Although the output consisted of low quality lumps of pig iron which was of negligible economic worth, Mao had a deep distrust of intellectuals and faith in the power of the mass mobilization of the peasants.
Mao visited traditional steel works in Manchuria in January 1959 where he found out that high quality steel could only be produced in large-scale factories using reliable fuel such as coal. However, he decided not to order a halt to the backyard steel furnaces so as not to dampen the revolutionary enthusiasm of the masses. The program was only quietly abandoned much later in that year.

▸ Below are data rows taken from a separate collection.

/-- LDST (R203): a load through port X and a store through port Y; the load sees memory before the instruction. -/
def execLdst (x : Ins) (size : Fin 4) (rd rs : Fin 32) (o : Dual) (s : State) : Res :=
  let k := x.core.val
  let e := 2 ^ size.val
  .next (s.runIns x 8 false (fun s =>
    if !regOk .g size rd || !regOk .g size rs then .trap s xIllegal none
    else s.dual k e o (fun ax nx ay ny =>
      let bx := s.coreBytes k ax.toNat e
      let st := (s.core k).stored .g size rs
      let t := ((s.coreRead k ax.toNat e).coreWrite k ay.toNat st).post2 k o nx ny
      .ok (t.setCore k ((t.core k).loaded .g size rd bx)))))

/-- Whether a branch is taken: cond 0 always, 1 on F = 1, 2 on F = 0 (R203). -/
def condHolds (cond : Nat) (f : Bool) : Bool := cond == 0 || (cond == 1 && f) || (cond == 2 && !f)

/-- Target of a branch: what the displacement in words counts from is not stated (log entry 37). -/
def branchTarget (pc : Word) (disp : Int) : Word := pc + Config.branchBase + BitVec.ofInt 32 (4 * disp)

/-- BRANCH (R197, R203). -/
def execBranch (x : Ins) (cond : Fin 16) (disp : Int) (s : State) : Res :=
  let k := x.core.val
  .next (s.runIns x 4 true (fun s =>
    if 2 < cond.val then .trap s xIllegal none
    else if condHolds cond (flagF s.regs k) then .jump s (branchTarget (s.core k).pc disp) true
    else .ok s))

/-- CALL (R197, R203): the address of the next instruction is kept for the return (log entry 20). -/
def execCall (x : Ins) (cond : Fin 16) (disp : Int) (s : State) : Res :=
  let k := x.core.val
  .next (s.runIns x 4 true (fun s =>
    if 2 < cond.val then .trap s xIllegal none
    else if condHolds cond (flagF s.regs k) then
      let pc := (s.core k).pc
      .jump (s.setCore k { s.core k with link := pc + 4 }) (branchTarget pc disp) false
    else .ok s))

/-- RETURN (R197). -/
def execRet (x : Ins) (s : State) : Res :=
  let k := x.core.val
  .next (s.runIns x 4 true (fun s => .jump s (s.core k).link false))

/-- Length of the instruction at a core address: 8 bytes in class 0x5 (R203). -/
def State.insLen (s : State) (k : Nat) (ca : Word) : Nat :=
  let a := match coreTarget s.regs k ca.toNat with
    | .tile off => tileAddr k off
    | .dev a => a
    | _ => 0
  if le (vals (s.peekBytes a 4)) 3 1 / 16 = 5 then 8 else 4

/-- LOOP (R196). A count beyond 24 bits is not stated: a free count. -/
def execLoop (x : Ins) (count : LoopCount) (last : Word) (s : State) : Res :=
  let k := x.core.val
  .next (s.runIns x 4 true (fun s =>
    let l := loopsOf s.regs k
    let r := (s.core k).gimm count
    let n : Word := if r.v.toNat < 2 ^ 24 then r.v else BitVec.ofNat 32 (s.peek 0 % 2 ^ 24)
    let s := s.drawn 1
    if l.depth = 4 then .trap s xLoop none
    else if r.p then .trap s xPoison none
    else if n = 0 then .jump s (last + BitVec.ofNat 32 (s.insLen k last)) false
    else
      let pc := (s.core k).pc
      let up : Loops :=
        { depth := l.depth + 1, start := setNth l.start l.depth (pc + 4), last := setNth l.last l.depth last,
          count := setNth l.count l.depth n }
      .ok { s with regs := putLoops s.regs k up }))

/-- The 64 bytes of a saved loop state (R208). -/
def loopBytes (l : Loops) : List Byte :=
  leBytes 4 l.depth ++ leBytes 12 0 ++ (List.range 4).flatMap (fun n =>
    leBytes 4 (nth 0 l.start n).toNat ++ leBytes 4 (nth 0 l.last n).toNat ++ leBytes 4 (nth 0 l.count n).toNat)

/-- A loop state from its bytes (R208). -/
def loopsFrom (bs : List Byte) : Loops :=
  let w := fun (n j : Nat) => (BitVec.ofNat 32 (le bs (16 + 12 * n + 4 * j) 4) : Word)
  { depth := le bs 0 4 % 8
    start := (List.range 4).map (fun n => w n 0)
    last := (List.range 4).map (fun n => w n 1)
    count := (List.range 4).map (fun n => w n 2) }

/-- LPSAVE (R208). -/
def execLpsave (x : Ins) (a : Fin 16) (s : State) : Res :=
  let k := x.core.val
  .next (s.runIns x 4 false (fun s =>
    let r := (s.core k).reg .a a
    if r.p then .trap s xPoison none
    else s.access k r.v 64 (fun _ =>
      let l := loopsOf s.regs k
      let t := s.coreWrite k r.v.toNat (clean (loopBytes l))
      .ok { t with regs := putR t.regs (Rg.ZCR_LOOP_DEPTH k) Fd.ZCR_LOOP_DEPTH_depth 0 })))

/-- LPREST (R208): a depth above 4 is ILLEGAL. Loop registers hold no poison: poisoned bytes are consumed. -/
def execLprest (x : Ins) (a : Fin 16) (s : State) : Res :=
  let k := x.core.val
  .next (s.runIns x 4 true (fun s =>
    let r := (s.core k).reg .a a
    if r.p then .trap s xPoison none
    else s.access k r.v 64 (fun _ =>
      let bs := s.coreBytes k r.v.toNat 64
      let l := loopsFrom (vals bs)
      let t := s.coreRead k r.v.toNat 64
      if anyP bs then .trap t xPoison (some r.v)
      else if 4 < l.depth then .trap t xIllegal none
      else .ok { t with regs := putLoops t.regs k l })))

/-- RTI0 (R206): the bank swaps back; pc, F and level are restored. -/
def execRti0 (x : Ins) (s : State) : Res :=
  let k := x.core.val
  .next (s.runIns x 4 true (fun s =>
    let c := s.core k
    let e := rdR s.regs (Rg.ZCR_ESR0 k)
    let regs := putLoops s.regs k c.sloops
    let regs := putLevel (putFlag regs k (Fd.ZCR_ESR0_prev_f.get e == 1)) k (Fd.ZCR_ESR0_prev_level.get e)
    let cores := Map.set Core.reset s.cores k (c.swap (loopsOf s.regs k))
    .jump { s with regs := regs, cores := cores } (rdR s.regs (Rg.ZCR_EPC0 k)) false))

/-- RTI1 (R207). -/
def execRti1 (x : Ins) (s : State) : Res :=
  let k := x.core.val
  .next (s.runIns x 4 true (fun s =>
    let e := rdR s.regs (Rg.ZCR_ESR1 k)
    let regs := putLevel (putFlag s.regs k (Fd.ZCR_ESR1_prev_f.get e == 1)) k (Fd.ZCR_ESR1_prev_level.get e)
    .jump { s with regs := regs } (rdR s.regs (Rg.ZCR_EPC1 k)) false))

/-- MFZ (R188): a read of the core's frame, with the effect of a read (R9). -/
def execMfz (x : Ins) (rd : Fin 32) (off : Nat) (s : State) : Res :=
  let k := x.core.val
  let a := Rg.ZCR_CTRL k + off % 0x1000
  .next (s.runIns x 4 false (fun s =>
    .ok ((s.regRead a 4).setG k rd (BitVec.ofNat 32 (leNat (s.regBytes a 4))))))

/-- A loop register of an active level (R197). -/
def activeLoopReg (regs : SMap Word) (k off : Nat) : Bool :=
  decide (0x20 ≤ off) && decide (off < 0x60) && off % 16 != 12 &&
    decide ((off - 0x20) / 16 < getR regs (Rg.ZCR_LOOP_DEPTH k) Fd.ZCR_LOOP_DEPTH_depth)

/-- MTZ (R188, R197): to a loop register of an active level it is ILLEGAL; an access that R7 forbids is discarded with the register-access
event. -/
def execMtz (x : Ins) (rs : Fin 32) (off : Nat) (s : State) : Res :=
  let k := x.core.val
  let o := off % 0x1000
  .next (s.runIns x 4 false (fun s =>
    let r := (s.core k).reg .g rs
    if o % 4 = 0 && activeLoopReg s.regs k o then .trap s xIllegal none
    else if r.p || o % 4 != 0 then .ok (s.accessError (Rg.ZCR_CTRL k + o))
    else .ok (s.zcrSet k o r.v)))

/-- The poison bit of a register that PTST names; none where the file has no such register. -/
def Core.testBit (c : Core) (file : TestFile) (r : Nat) : Option Bool :=
  match file with
  | .file f => if r < fileSize f then some (c.reg f r).p else none
  | .acc => if r < 8 then some (c.accu r).p else none

/-- PTST (R198): a register's poison bit into F. -/
def execPtst (x : Ins) (file : TestFile) (rs : Fin 32) (s : State) : Res :=
  let k := x.core.val
  .next (s.runIns x 4 false (fun s => match (s.core k).testBit file rs with
    | none => .trap s xIllegal none
    | some p => .ok { s with regs := putFlag s.regs k p }))

/-- WAIT (R204): issue stops until an enabled interrupt is pending. -/
def execWait (x : Ins) (s : State) : Res :=
  let k := x.core.val
  .next (s.runIns x 4 false (fun s => .ok (s.setCore k { s.core k with waiting := true })))

/-- SYNC (R204, R249): completes when the store buffer is empty and every outstanding load and store has its response; until then it
waits. -/
def execSync (x : Ins) (s : State) : Res :=
  let k := x.core.val
  .next (s.runIns x 4 false (fun s =>
    let t := (s.drainAll k).memSync (coreAgent k)
    if t.span.reqs.any (fun r => r.agent == coreAgent k) then .stay t else .ok t))

end Sys2Proof.Machine
end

Failure of Great Leap Forward:

  • The amount of labour diverted to steel production and construction projects meant that much of the harvest was left to rot uncollected in some areas. Although actual harvests were reduced, local officials, under tremendous pressure from central authorities to report record harvests in response to the innovations, competed with each other to announce increasingly exaggerated results. These were used as a basis for determining the amount of grain to be taken by the State to supply the towns and cities, and to export. This left barely enough for the peasants, and in some areas, famine and starvation set in.

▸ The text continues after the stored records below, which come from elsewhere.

-- ==== Sys2Proof/Machine/Mailbox.lean ====
section
/-! DEFINITION. Psiwyn takes the request of a mailbox: the checks of R57 before the payload, relay forwarding (R70), the answer; the
device and expert commands (R76 to R81). -/
namespace Sys2Proof.Machine

/-- What a command answers: the state with its effect, status, detail, response payload, and the payload kept while it is pending. -/
structure Ans where
  s : State
  status : Nat
  detail : Nat
  payload : List Byte
  keep : List Byte

/-- A refusal: no other action (R57). -/
def State.no (s : State) (c : Cmd) (status detail : Nat) : Ans := ⟨s, status, detail, [], c.payload⟩

/-- A final status OK with an effect and a response. -/
def State.ok (s : State) (c : Cmd) (payload : List Byte) : Ans := ⟨s, stOk, 0, payload, c.payload⟩

/-- Accepted, to complete later. -/
def State.later (s : State) (c : Cmd) : Ans := ⟨s, stPending, 0, [], c.payload⟩

/-- Codes of the catalogue beside the expert codes of the functions (R74). -/
def catalogue : List Nat :=
  [0x0001, 0x0002, 0x0003, 0x0004, 0x0005, 0x0080, 0x0081, 0x0082, 0x0083, 0x0084, 0x0101, 0x0102, 0x0103, 0x0104, 0x0105,
   0x0201, 0x0202, 0x0203, 0x0204, 0x0301, 0x0302, 0x0303, 0x0401, 0x0402, 0x0501, 0x0502, 0x0503, 0x0504, 0x0601, 0x0602,
   0x0603, 0x0701, 0x0702, 0x0801, 0x0802, 0x0901, 0x0A01, 0x0A02, 0x0A03, 0x0B01, 0x0B02, 0x0B03]

/-- An expert read or write code of a function (R81). -/
def fnExpert (code low : Nat) : Bool := code % 256 == low && decide (1 ≤ code / 256) && decide (code / 256 ≤ 0x0B)

/-- A code that exists (R74, R81). -/
def isCode (code : Nat) : Bool := catalogue.contains code || fnExpert code 0x80 || fnExpert code 0x81

/-- An expert code has bit 7 set (R74). -/
def isExpert (code : Nat) : Bool := code.testBit 7

/-- Payload length of the commands that have one length. -/
def fixedLength : Nat → Option Nat
  | 0x0001 => some 0 | 0x0003 => some 16 | 0x0005 => some 8 | 0x0080 => some 16 | 0x0081 => some 0 | 0x0082 => some 16
  | 0x0084 => some 8 | 0x0101 => some 256 | 0x0102 => some 4 | 0x0103 => some 4 | 0x0104 => some 8 | 0x0105 => some 0
  | 0x0201 => some 20 | 0x0202 => some 8 | 0x0203 => some 20 | 0x0204 => some 40 | 0x0301 => some 0 | 0x0302 => some 4
  | 0x0303 => some 4 | 0x0401 => some 16 | 0x0501 => some 28 | 0x0502 => some 24 | 0x0503 => some 0 | 0x0504 => some 32
  | 0x0601 => some 16 | 0x0602 => some 0 | 0x0603 => some 16 | 0x0701 => some 24 | 0x0702 => some 8 | 0x0801 => some 20
  | 0x0802 => some 0 | 0x0A01 => some 8 | 0x0A02 => some 4 | 0x0A03 => some 12 | 0x0B01 => some 16 | 0x0B02 => some 4
  | _ => none

/-- Whether a length fits a command (R57, R79, R81, R316; the words of Lantern). -/
def lengthFits (code len : Nat) (p : List Byte) : Bool :=
  match fixedLength code with
  | some n => len == n
  | none =>
    if code = 0x0004 then decide (1 ≤ le p 0 2) && decide (le p 0 2 ≤ 97) && len == 4 + 4 * le p 0 2
    else if code = 0x0083 ∨ fnExpert code 0x81 then decide (16 ≤ len) && len == 16 + 4 * le p 8 4
    else if fnExpert code 0x80 then len == 16
    else if code = 0x0402 then decide (8 ≤ len) && len == 8 + 16 * le p 0 4
    else if code = 0x0901 then len == 56 || len == 312
    else true

/-- The CRC that a request must carry (R56). -/
def requestCrc (c : Cmd) : Nat := (crc16 (splice c.head 28 [0, 0] ++ c.payload)).toNat

/-- Another command holds the tag (R58): one that became outstanding before. -/
def tagTaken (cs : List Cmd) (c : Cmd) : Bool := (cs.takeWhile (fun x => x != c)).any (fun x => x.tag == c.tag && x.dev == c.dev)

/-- The level of a request (R76): that of its mailbox, or the one that a relayed request carries. -/
def HostIf.levelOf (h : HostIf) (n : Nat) (c : Cmd) : Bool :=
  match c.relayed with
  | some q => q.level
  | none => h.levels.getLsbD n

/-- The device is in the FAILED stage (R404). -/
def State.failed (s : State) : Bool := bootStage s.regs == 15

/-- The first failure of a request before its payload fields: status and detail (R57, R58, R70, R74 to R76, R404). -/
def State.verdict (s : State) (n : Nat) (c : Cmd) : Option (Nat × Nat) :=
  let len := le c.head 12 4
  if le c.head 0 4 ≠ 0x50535733 then some (stBadMagic, 0)
  else if le c.head 4 1 ≠ 3 then some (stBadVersion, 0x0303)
  else if le c.head 28 2 ≠ requestCrc c then some (stBadCrc, 0)
  else if 4064 < len ∨ len % 4 ≠ 0 ∨ !lengthFits c.code len c.payload then some (stBadLength, 0)
  else if c.dev ≠ 0 ∧ !(relayMode s.regs && decide (c.dev < 64) && decide (c.dev < s.host.relay.length)) then some (stBadDevice, c.dev)
  else if !isCode c.code || (isExpert c.code && !s.host.levelOf n c) then some (stUnknown, 0)
  else if c.tag = 0 ∨ tagTaken s.host.cmds c then some (stTagInUse, 0)
  else if s.failed && !(n == 0 && [0x0001, 0x0B01, 0x0B02].contains c.code) then some (stWrongState, 0)
  else none
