-- ==== Sys2Proof/Machine/SpanWire.lean ====
section
/-! DEFINITION. What travels on a span lane: packets as words (R296, R297), lane periods with trailer, scrambling and stuffing
(R285 to R291, R293). -/
namespace Sys2Proof.Machine

/-- Data words of a lane period that carry payload (R289). -/
def laneWords : Nat := 4095

/-- A word from bytes, padded with zeros (R296). -/
def word64 (bs : List Byte) : BitVec 64 := BitVec.ofNat 64 (leNat bs)

/-- Whether a packet carries a payload: writes, read data without an error, relay messages (R296). -/
def pktHasPayload (p : Packet) : Bool := p.kind == 2 || (p.kind == 3 && !p.err) || p.kind == 5

/-- Payload words of a packet of `n` bytes. -/
def payloadWords (n : Nat) : Nat := (n + 7) / 8

/-- The 16-byte header of a packet (R296). -/
def pktHeader (p : Packet) : List Byte :=
  leBytes 1 p.kind ++ leBytes 1 (b2n (anyP p.payload) + 2 * b2n p.err + 4 * (p.hops % 8)) ++ leBytes 1 p.src ++ leBytes 1 p.dst ++
    leBytes 2 p.tag ++ leBytes 2 p.length ++ leBytes 6 p.address ++ leBytes 2 p.credits

/-- Payload words, with a mask word after each group of 8 where any byte is poisoned (R297). -/
def groupWords (masks : Bool) : Nat → List PByte → List (BitVec 64)
  | 0, _ => []
  | _, [] => []
  | fuel + 1, bs =>
    let g := bs.take 64
    let ws := (List.range (payloadWords g.length)).map (fun j => word64 (vals ((g.drop (8 * j)).take 8)))
    let mask := leNat ((List.range 8).map (fun j => BitVec.ofNat 8
      ((List.range 8).foldl (fun n b => n + b2n ((g[8 * j + b]?.map (·.p)).getD false) * 2 ^ b) 0)))
    ws ++ (if masks then [BitVec.ofNat 64 mask] else []) ++ groupWords masks fuel (bs.drop 64)

/-- The words of a packet (R296, R297). -/
def pktWords (p : Packet) : List (BitVec 64) :=
  [word64 ((pktHeader p).take 8), word64 ((pktHeader p).drop 8)] ++
    (if pktHasPayload p then groupWords (anyP p.payload) p.payload.length p.payload else [])

/-- Payload bytes from words, `n` of them left, with poison by the masks (R297). -/
def ungroup (masks : Bool) : Nat → Nat → List (BitVec 64) → List PByte
  | 0, _, _ => []
  | _, 0, _ => []
  | fuel + 1, n, ws =>
    let k := min 8 (payloadWords n)
    let mask : BitVec 64 := if masks then nth 0 ws k else 0
    let bs : List PByte := (List.range (min n 64)).map (fun i =>
      ⟨BitVec.ofNat 8 ((nth 0 ws (i / 8)).toNat / 2 ^ (8 * (i % 8))), mask.getLsbD i⟩)
    bs ++ ungroup masks fuel (n - 64) (ws.drop (k + b2n masks))

/-- Take the packets that lie whole at the front of a run of words (R296); idle words are passed over. Answers the packets and the
words that wait. -/
def parseWords : Nat → List (BitVec 64) → List Packet × List (BitVec 64)
  | 0, ws => ([], ws)
  | _, [] => ([], [])
  | fuel + 1, w :: ws =>
    if w.toNat % 256 = 0 then parseWords fuel ws
    else match ws with
      | [] => ([], [w])
      | v :: rest =>
        let h := leBytes 8 w.toNat ++ leBytes 8 v.toNat
        let flags := le h 1 1
        let p : Packet := ⟨le h 0 1, bit flags 1, bits flags 4 2, le h 2 1, le h 3 1, le h 4 2, le h 6 2, le h 8 6, le h 14 2, []⟩
        let n := if pktHasPayload p then p.length else 0
        let k := payloadWords n + (if bit flags 0 then (payloadWords n + 7) / 8 else 0)
        if rest.length < k then ([], w :: ws)
        else
          let r := parseWords fuel (rest.drop k)
          ({ p with payload := ungroup (bit flags 0) (n + 1) n rest } :: r.1, r.2)

/-- CRC-32 of the payload words of a lane period (R291). -/
def laneCrc (ws : List (BitVec 64)) : BitVec 32 := crc32 (ws.foldr (fun w bs => leBytes 8 w.toNat ++ bs) [])

/-- The trailer of a lane period (R291). -/
def trailer (idle : Bool) (seq : BitVec 15) (ws : List (BitVec 64)) : BitVec 64 :=
  BitVec.ofNat 64 (b2n idle * 2 ^ 47 + seq.toNat * 2 ^ 32 + (laneCrc ws).toNat)

/-- Word i of a link period travels as word i / W of logical lane i mod W (R293): the words of one logical lane. -/
def stripe (w k : Nat) (ws : List (BitVec 64)) : List (BitVec 64) := (List.range laneWords).map (fun j => nth 0 ws (j * w + k))

/-- The words of a link period from those of its logical lanes (R293). -/
def unstripe (w : Nat) (lanes : List (List (BitVec 64))) : List (BitVec 64) :=
  (List.range (laneWords * w)).map (fun i => nth 0 (nth [] lanes (i % w)) (i / w))

/-- Bits of a number, bit 0 first (R285). -/
def wireBits (n v : Nat) : List Bool := (List.range n).map (fun i => v.testBit i)

/-- Number of bits, bit 0 first. -/
def unwire : List Bool → Nat
  | [] => 0
  | b :: bs => b2n b + 2 * unwire bs

/-- Seed of the scrambler of a physical lane (R286). -/
def scramSeed (p : Nat) : BitVec 31 := BitVec.ofNat 31 (0x7FFFFFFF ^^^ (p * 0x01010101))

/-- Scramble or descramble data bits from a state on (R286). -/
def scramble : BitVec 31 → List Bool → List Bool
  | _, [] => []
  | s, b :: bs =>
    let new := s.getLsbD 30 != s.getLsbD 27
    (b != new) :: scramble ((s <<< 1) ||| (if new then 1 else 0)) bs

/-- Insert a complementary bit after 31 identical bits (R287): `run` bits equal to `last` have gone out. -/
def stuff : Bool → Nat → List Bool → List Bool
  | _, _, [] => []
  | last, run, b :: bs =>
    let r := if run ≠ 0 ∧ b = last then run + 1 else 1
    if r = 31 then b :: (!b) :: stuff (!b) 1 bs else b :: stuff b r bs

/-- Remove the bit that follows every run of 31 (R287); `skip` says that the next bit is one. -/
def unstuff : Bool → Nat → Bool → List Bool → List Bool
  | _, _, _, [] => []
  | _, _, true, b :: bs => unstuff b 1 false bs
  | last, run, false, b :: bs =>
    let r := if run ≠ 0 ∧ b = last then run + 1 else 1
    b :: unstuff b r (r == 31) bs

/-- Fill that alternates, beginning with the complement of the last bit (R285). -/
def fillBits : Nat → Bool → List Bool
  | 0, _ => []
  | n + 1, last => (!last) :: fillBits n (!last)

/-- The comma marker (R285): 40 ones, then 40 zeros. -/
def markerBits : List Bool := List.replicate 40 true ++ List.replicate 40 false

/-- What follows the first comma marker of a run of bits, `n` ones having gone before (R288): a marker ends 40 bit times after the first
zero that follows at least 40 ones. -/
def afterMarker : Nat → List Bool → Option (List Bool)
  | _, [] => none
  | n, true :: bs => afterMarker (n + 1) bs
  | n, false :: bs => if 40 ≤ n then some (bs.drop 39) else afterMarker 0 bs

/-- Stuffed bits of a lane period after its comma marker: link-state field and scrambled data (R285 to R287). -/
def laneBits (p : Nat) (comma : BitVec 16) (words : List (BitVec 64)) : List Bool :=
  stuff false 0 (wireBits 16 comma.toNat ++
    scramble (scramSeed p) (words.foldr (fun w bs => wireBits 64 w.toNat ++ bs) []))

/-- The 4,096 data words of a received lane period (R285 to R287). -/
def unlane (p : Nat) (bs : List Bool) : List (BitVec 64) :=
  let ds := scramble (scramSeed p) (((unstuff false 0 false bs).drop 16).take 262144)
  (List.range 4096).map (fun i => BitVec.ofNat 64 (unwire ((ds.drop (64 * i)).take 64)))

/-- The wire bits of the five lanes, filled to the length of the longest (R285). -/
def filled (lanes : List (List Bool)) : List (List Bool) :=
  let m := lanes.foldl (fun n l => max n l.length) 0
  lanes.map (fun l => l ++ fillBits (m - l.length) (l.getLastD false))

end Sys2Proof.Machine
end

  • The exact number of famine deaths is difficult to determine, and estimates range from 18 to upwards of 42 million people. Also at least 2.5 million people were beaten or tortured to death and 1 to 3 million committed suicide.
  • The years of the Great Leap Forward in fact saw economic regression, with 1958 through 1962 being the only period between 1953 and 1985 in which China’s economy shrank. Enormous amounts of investment produced only modest increases in production or none at all.The Great Leap was a very expensive disaster.
  • In subsequent conferences in March 1960 and May 1962, the negative effects of the Great Leap Forward were studied by the CPC, and Mao was criticized in the party conferences. Moderate Party members like Liu Shaoqi and Deng Xiaoping rose to power, and Mao was marginalized within the party, leading him to initiate the Cultural Revolution in 1966.